Owlet-nightjars are small crepuscular birds related to the nightjars and frogmouths. Most are native to New Guinea, but some species extend to Australia, the Moluccas, and New Caledonia. A flightless species from New Zealand is extinct. There is a single monotypic family Aegothelidae with the genus Aegotheles.

Owlet-nightjars are insectivores which hunt mostly in the air but sometimes on the ground; their soft plumage is a cryptic mixture of browns and paler shades, they have fairly small, weak feet (but larger and stronger than those of a frogmouth or a nightjar), a tiny bill that opens extraordinarily wide, surrounded by prominent whiskers.
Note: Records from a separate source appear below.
/-- What the host's register writes other than CMD do: `IN_LEN` takes the value unless BUSY, the read-only registers ignore the write (10_state R21,
R26, 60_exceptions R257). -/
def Obligations.RegisterWrites : Prop :=
  ∀ (s : State) (rest : List Turn) (off v : Word), s.turns = .host (.writeReg off v) :: rest →
    (off = 0x14 → s.mode ≠ .busy → step s = .next { s with turns := rest, inLen := v }) ∧
    (off = 0x14 → s.mode = .busy → step s = .next { s with turns := rest }) ∧
    (off ∈ [(0x04 : Word), 0x08, 0x0C, 0x10, 0x18, 0x1C] → step s = .next { s with turns := rest })

/-- The host's accesses to the buffers when not BUSY (20_memory R50, R66): one byte of `IN` written and no other, one byte of `OUT` read. That `OUT` is
readable in IDLE and FAULT too, and in DONE before a STATUS read has returned it, is the model's choice (logs 32, 35). -/
def Obligations.BufferAccess : Prop :=
  (∀ (s : State) (rest : List Turn) (a : Nat) (b : Byte), s.mode ≠ .busy → a < s.params.inCap →
    s.turns = .host (.writeIn a b) :: rest →
    ∃ m, step s = .next { s with turns := rest, inBuf := m } ∧
      ∀ c, memRead1 m c = if c = a then b else memRead1 s.inBuf c) ∧
  (∀ (s : State) (rest : List Turn) (a : Nat), s.mode ≠ .busy → a < s.params.outCap → s.turns = .host (.readOut a) :: rest →
    step s = .next { s with turns := rest, rdData := (memRead1 s.outBuf a).setWidth 32 })

/-! ## ENCODE: the frequency table -/

/-- ENC.INIT zeroes the counters, makes every codeword invalid and zeroes NLEAF, NNODE, CT_LEN and MOVES; nothing else changes (41_enc_freq R120). -/
def Obligations.InitZeroesTables : Prop :=
  ∀ s : State, ∃ f c, exec .encInit s = .next { s with
      phase := 2#5, work := { s.work with freq := f, code := c, nleaf := 0, nnode := 0, ctLen := 0, moves := 0 } } ∧
    s.work.FreqIs f (fun _ => 0) ∧
    ∀ b, Table.get Code.null c b =
      if b < 256 then { Table.get Code.null s.work.code b with valid := false } else Table.get Code.null s.work.code b

/-- ENC.COUNT adds to each counter the occurrences of its byte and sets NLEAF to the number of counters that are not 0, unless some counter is at
`2^FREQ_BITS - 1` when its byte comes: then the first such byte takes `FreqOverflow` (41_enc_freq R121). -/
def Obligations.CountAddsOccurrences : Prop :=
  ∀ s : State,
    let full := fun k : Nat =>
      s.work.freqAt (memRead1 s.inBuf k).toNat + occurrences s.inBuf k (memRead1 s.inBuf k) = 2 ^ s.params.freqBits - 1
    ((∀ k < s.inLen.toNat, ¬ full k) → ∃ f n, exec .encCount s = .next { s with
        phase := 3#5, work := { s.work with freq := f, nleaf := n } } ∧
      s.work.FreqIs f (fun b => s.work.freqAt b + occurrences s.inBuf s.inLen.toNat (BitVec.ofNat 8 b)) ∧
      n = ({ s.work with freq := f } : Work).presentBelow 256) ∧
    (∀ k < s.inLen.toNat, full k → (∀ j < k, ¬ full j) →
      ∃ t, exec .encCount s = .next t ∧ Faulted s t .freqOverflow (memRead1 s.inBuf k).toNat 0)

/-- The outcomes of ENC.PATCH when NLEAF is the number of counters that are not 0: with none, symbols 0 and 1 get 2; with one, it gets exactly 1 and the
smallest other symbol 2; with two or more, nothing changes (41_enc_freq R123). -/
def Obligations.PatchOutcomes : Prop :=
  ∀ s : State, s.work.nleaf = s.work.presentBelow 256 →
    (s.work.nleaf = 0 → ∃ f, exec .encPatch s = .next { s with phase := 4#5, work := { s.work with freq := f, nleaf := 2 } } ∧
      s.work.FreqIs f (fun b => if b = 0 then 2 else if b = 1 then 2 else 0)) ∧
    (∀ y, y < 256 → y ≠ 0 → s.work.freqAt y ≠ 0 → s.work.nleaf = 1 →
      ∃ f, exec .encPatch s = .next { s with phase := 4#5, work := { s.work with freq := f, nleaf := 2 } } ∧
        s.work.FreqIs f (fun b => if b = y then 1 else if b = 0 then 2 else 0)) ∧
    (s.work.freqAt 0 ≠ 0 → s.work.nleaf = 1 →
      ∃ f, exec .encPatch s = .next { s with phase := 4#5, work := { s.work with freq := f, nleaf := 2 } } ∧
        s.work.FreqIs f (fun b => if b = 0 then 1 else if b = 1 then 2 else 0)) ∧
    (2 ≤ s.work.nleaf → exec .encPatch s = .next { s with phase := 4#5 })

/-- ENC.INIT, ENC.COUNT and ENC.PATCH, one after the other on any input that ENCODE accepts, complete and leave the invariant (41_enc_freq R124): 2 to 256 leaves, NLEAF
counts the counters that are not 0, every input byte is counted, the counters add up to IN_LEN, or to 3 or 4 when a patch was applied, and when none was, every counted
symbol stands in the input. -/
def Obligations.CountThenPatchInvariant : Prop :=
  ∀ s : State, s.params.Legal → s.inLen.toNat ≤ 2 ^ 24 - 1 →
    ∃ r t u, exec .encInit s = .next r ∧ exec .encCount r = .next t ∧ exec .encPatch t = .next u ∧ u.mode = s.mode ∧
      2 ≤ u.work.nleaf ∧ u.work.nleaf ≤ 256 ∧ u.work.nleaf = u.work.presentBelow 256 ∧
      (∀ i < s.inLen.toNat, 1 ≤ u.work.freqAt (memRead1 s.inBuf i).toNat) ∧
      (let total := ((List.range 256).map u.work.freqAt).sum
       if 2 ≤ t.work.nleaf then total = s.inLen.toNat ∧ ∀ b < 256, u.work.freqAt b ≠ 0 → ∃ i < s.inLen.toNat, (memRead1 s.inBuf i).toNat = b
       else total = 3 ∨ total = 4)

/-! ## ENCODE: the Huffman tree -/

/-- ENC.LEAVES makes one leaf for each symbol that is present, in ascending symbol order; the rest of the arena and everything else is unchanged. After it NNODE is NLEAF,
where NLEAF counts the present symbols (42_enc_tree R130, 41_enc_freq R124). -/
def Obligations.LeavesInSymbolOrder : Prop :=
  ∀ s : State, ∃ n, exec .encLeaves s = .next { s with
      phase := 5#5, work := { s.work with node := n, nnode := s.work.presentBelow 256 } } ∧
    (∀ b < 256, s.work.freqAt b ≠ 0 → Table.get Node.null n (s.work.presentBelow b) =
      { sym := BitVec.ofNat 9 b, weight := s.work.freqAt b, leafs := 1, dad := none, lson := none, rson := none }) ∧
    (∀ i, s.work.presentBelow 256 ≤ i → Table.get Node.null n i = s.work.nodeAt i) ∧
    (s.work.nleaf = s.work.presentBelow 256 → ∃ t, exec .encLeaves s = .next t ∧ t.work.nnode = t.work.nleaf)

/-- ENC.MERGE over an arena of leaves completes without `NodeNotFound` and makes one rooted tree of `2*NLEAF - 1` nodes; the leaves' symbols and weights stay
(42_enc_tree R131, R133 to R135, R137). -/
def Obligations.MergeBuildsTree : Prop :=
  ∀ s : State, s.work.OnlyLeaves → ∃ n, exec .encMerge s = .next { s with
      phase := 6#5, work := { s.work with node := n, nnode := 2 * s.work.nleaf - 1 } } ∧
    ({ s.work with node := n, nnode := 2 * s.work.nleaf - 1 } : Work).IsTree ∧
    (∀ i < s.work.nleaf, (Table.get Node.null n i).sym = (s.work.nodeAt i).sym ∧
      (Table.get Node.null n i).weight = (s.work.nodeAt i).weight) ∧
    ∀ i, 2 * s.work.nleaf - 1 ≤ i → Table.get Node.null n i = s.work.nodeAt i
The wings are short, with 10 primaries and about 11 secondaries; the tail long and rounded.

Systematics
A comprehensive 2003 study analyzing mtDNA sequences Cytochrome b and ATPase subunit 8 suggests that 11 living species of owlet-nightjar should be recognized, as well as another that became extinct early in the second millennium AD.

The relationship between the owlet-nightjars and the (traditional) Caprimulgiformes has long been controversial and obscure and remains so today: in the 19th century they were regarded as a subfamily of the frogmouths, and they are still generally considered to be related to the frogmouths and/or the nightjars. It appears though that they are not as closely related to either as previously thought, and that the owlet-nightjars share a more recent common ancestor with the Apodiformes. As has been suggested on occasion since morphological studies of the cranium in the 1960s, they are thus considered a distinct order, Aegotheliformes. This, the caprimulgiform lineage(s), and the Apodiformes, are postulated to form a clade called Cypselomorphae, with the owlet-nightjars and the Apodiformes forming the clade Daedalornithes.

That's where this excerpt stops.